INSTRUCTIONS FOR THE TASK:
It is required that all of the data be written out exactly.

DATASET RECORDS:
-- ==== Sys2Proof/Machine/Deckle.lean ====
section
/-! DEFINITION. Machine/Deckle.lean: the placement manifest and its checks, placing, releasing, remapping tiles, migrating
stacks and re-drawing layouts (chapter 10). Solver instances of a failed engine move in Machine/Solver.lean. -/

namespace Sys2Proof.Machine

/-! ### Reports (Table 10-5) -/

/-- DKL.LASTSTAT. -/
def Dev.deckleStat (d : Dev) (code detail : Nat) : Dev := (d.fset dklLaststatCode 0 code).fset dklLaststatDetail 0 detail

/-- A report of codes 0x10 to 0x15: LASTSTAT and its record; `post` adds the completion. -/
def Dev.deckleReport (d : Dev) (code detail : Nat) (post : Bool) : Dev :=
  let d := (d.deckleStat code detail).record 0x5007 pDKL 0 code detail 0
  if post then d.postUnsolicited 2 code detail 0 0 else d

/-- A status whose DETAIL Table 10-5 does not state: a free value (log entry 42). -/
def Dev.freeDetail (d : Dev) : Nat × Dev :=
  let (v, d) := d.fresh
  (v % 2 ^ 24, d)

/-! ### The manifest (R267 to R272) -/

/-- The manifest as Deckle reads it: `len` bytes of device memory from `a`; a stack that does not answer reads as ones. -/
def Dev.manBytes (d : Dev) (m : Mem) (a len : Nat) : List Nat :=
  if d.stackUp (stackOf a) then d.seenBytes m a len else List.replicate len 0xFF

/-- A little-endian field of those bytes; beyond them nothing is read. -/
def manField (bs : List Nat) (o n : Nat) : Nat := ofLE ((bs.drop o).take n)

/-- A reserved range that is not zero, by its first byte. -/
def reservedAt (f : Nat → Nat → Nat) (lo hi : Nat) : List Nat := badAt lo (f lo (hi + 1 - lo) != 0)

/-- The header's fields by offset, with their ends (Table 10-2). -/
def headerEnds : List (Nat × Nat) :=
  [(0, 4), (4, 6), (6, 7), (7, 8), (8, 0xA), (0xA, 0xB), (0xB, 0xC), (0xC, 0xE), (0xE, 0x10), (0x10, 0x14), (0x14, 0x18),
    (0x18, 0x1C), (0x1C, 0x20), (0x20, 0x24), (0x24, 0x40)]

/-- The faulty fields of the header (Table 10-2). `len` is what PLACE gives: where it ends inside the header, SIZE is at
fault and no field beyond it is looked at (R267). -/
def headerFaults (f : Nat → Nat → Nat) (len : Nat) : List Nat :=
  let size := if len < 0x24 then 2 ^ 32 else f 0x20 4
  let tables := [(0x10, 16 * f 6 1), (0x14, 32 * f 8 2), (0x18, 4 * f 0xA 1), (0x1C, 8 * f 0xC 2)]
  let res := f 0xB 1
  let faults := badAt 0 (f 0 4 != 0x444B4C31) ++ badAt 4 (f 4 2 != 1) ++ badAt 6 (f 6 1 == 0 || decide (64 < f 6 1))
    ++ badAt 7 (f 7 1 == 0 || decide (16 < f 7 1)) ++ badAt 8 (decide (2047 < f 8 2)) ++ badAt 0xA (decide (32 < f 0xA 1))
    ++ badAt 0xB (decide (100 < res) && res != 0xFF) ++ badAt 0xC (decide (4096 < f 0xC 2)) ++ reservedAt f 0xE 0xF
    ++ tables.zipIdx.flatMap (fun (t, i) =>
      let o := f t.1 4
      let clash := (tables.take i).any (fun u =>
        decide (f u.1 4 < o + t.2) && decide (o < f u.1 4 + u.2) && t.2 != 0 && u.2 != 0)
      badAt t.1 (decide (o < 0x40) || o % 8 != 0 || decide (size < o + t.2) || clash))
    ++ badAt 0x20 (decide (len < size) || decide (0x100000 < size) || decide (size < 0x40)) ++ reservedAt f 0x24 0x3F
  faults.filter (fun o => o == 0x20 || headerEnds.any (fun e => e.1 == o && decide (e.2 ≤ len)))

EXERCISE RESULT:
-- ==== Sys2Proof/Machine/Deckle.lean ====
section
/-! DEFINITION. Machine/Deckle.lean: the placement manifest and its checks, placing, releasing, remapping tiles, migrating
stacks and re-drawing layouts (chapter 10). Solver instances of a failed engine move in Machine/Solver.lean. -/

namespace Sys2Proof.Machine

/-! ### Reports (Table 10-5) -/

/-- DKL.LASTSTAT. -/
def Dev.deckleStat (d : Dev) (code detail : Nat) : Dev := (d.fset dklLaststatCode 0 code).fset dklLaststatDetail 0 detail

/-- A report of codes 0x10 to 0x15: LASTSTAT and its record; `post` adds the completion. -/
def Dev.deckleReport (d : Dev) (code detail : Nat) (post : Bool) : Dev :=
  let d := (d.deckleStat code detail).record 0x5007 pDKL 0 code detail 0
  if post then d.postUnsolicited 2 code detail 0 0 else d

/-- A status whose DETAIL Table 10-5 does not state: a free value (log entry 42). -/
def Dev.freeDetail (d : Dev) : Nat × Dev :=
  let (v, d) := d.fresh
  (v % 2 ^ 24, d)

/-! ### The manifest (R267 to R272) -/

/-- The manifest as Deckle reads it: `len` bytes of device memory from `a`; a stack that does not answer reads as ones. -/
def Dev.manBytes (d : Dev) (m : Mem) (a len : Nat) : List Nat :=
  if d.stackUp (stackOf a) then d.seenBytes m a len else List.replicate len 0xFF

/-- A little-endian field of those bytes; beyond them nothing is read. -/
def manField (bs : List Nat) (o n : Nat) : Nat := ofLE ((bs.drop o).take n)

/-- A reserved range that is not zero, by its first byte. -/
def reservedAt (f : Nat → Nat → Nat) (lo hi : Nat) : List Nat := badAt lo (f lo (hi + 1 - lo) != 0)

/-- The header's fields by offset, with their ends (Table 10-2). -/
def headerEnds : List (Nat × Nat) :=
  [(0, 4), (4, 6), (6, 7), (7, 8), (8, 0xA), (0xA, 0xB), (0xB, 0xC), (0xC, 0xE), (0xE, 0x10), (0x10, 0x14), (0x14, 0x18),
    (0x18, 0x1C), (0x1C, 0x20), (0x20, 0x24), (0x24, 0x40)]

/-- The faulty fields of the header (Table 10-2). `len` is what PLACE gives: where it ends inside the header, SIZE is at
fault and no field beyond it is looked at (R267). -/
def headerFaults (f : Nat → Nat → Nat) (len : Nat) : List Nat :=
  let size := if len < 0x24 then 2 ^ 32 else f 0x20 4
  let tables := [(0x10, 16 * f 6 1), (0x14, 32 * f 8 2), (0x18, 4 * f 0xA 1), (0x1C, 8 * f 0xC 2)]
  let res := f 0xB 1
  let faults := badAt 0 (f 0 4 != 0x444B4C31) ++ badAt 4 (f 4 2 != 1) ++ badAt 6 (f 6 1 == 0 || decide (64 < f 6 1))
    ++ badAt 7 (f 7 1 == 0 || decide (16 < f 7 1)) ++ badAt 8 (decide (2047 < f 8 2)) ++ badAt 0xA (decide (32 < f 0xA 1))
    ++ badAt 0xB (decide (100 < res) && res != 0xFF) ++ badAt 0xC (decide (4096 < f 0xC 2)) ++ reservedAt f 0xE 0xF
    ++ tables.zipIdx.flatMap (fun (t, i) =>
      let o := f t.1 4
      let clash := (tables.take i).any (fun u =>
        decide (f u.1 4 < o + t.2) && decide (o < f u.1 4 + u.2) && t.2 != 0 && u.2 != 0)
      badAt t.1 (decide (o < 0x40) || o % 8 != 0 || decide (size < o + t.2) || clash))
    ++ badAt 0x20 (decide (len < size) || decide (0x100000 < size) || decide (size < 0x40)) ++ reservedAt f 0x24 0x3F
  faults.filter (fun o => o == 0x20 || headerEnds.any (fun e => e.1 == o && decide (e.2 ≤ len)))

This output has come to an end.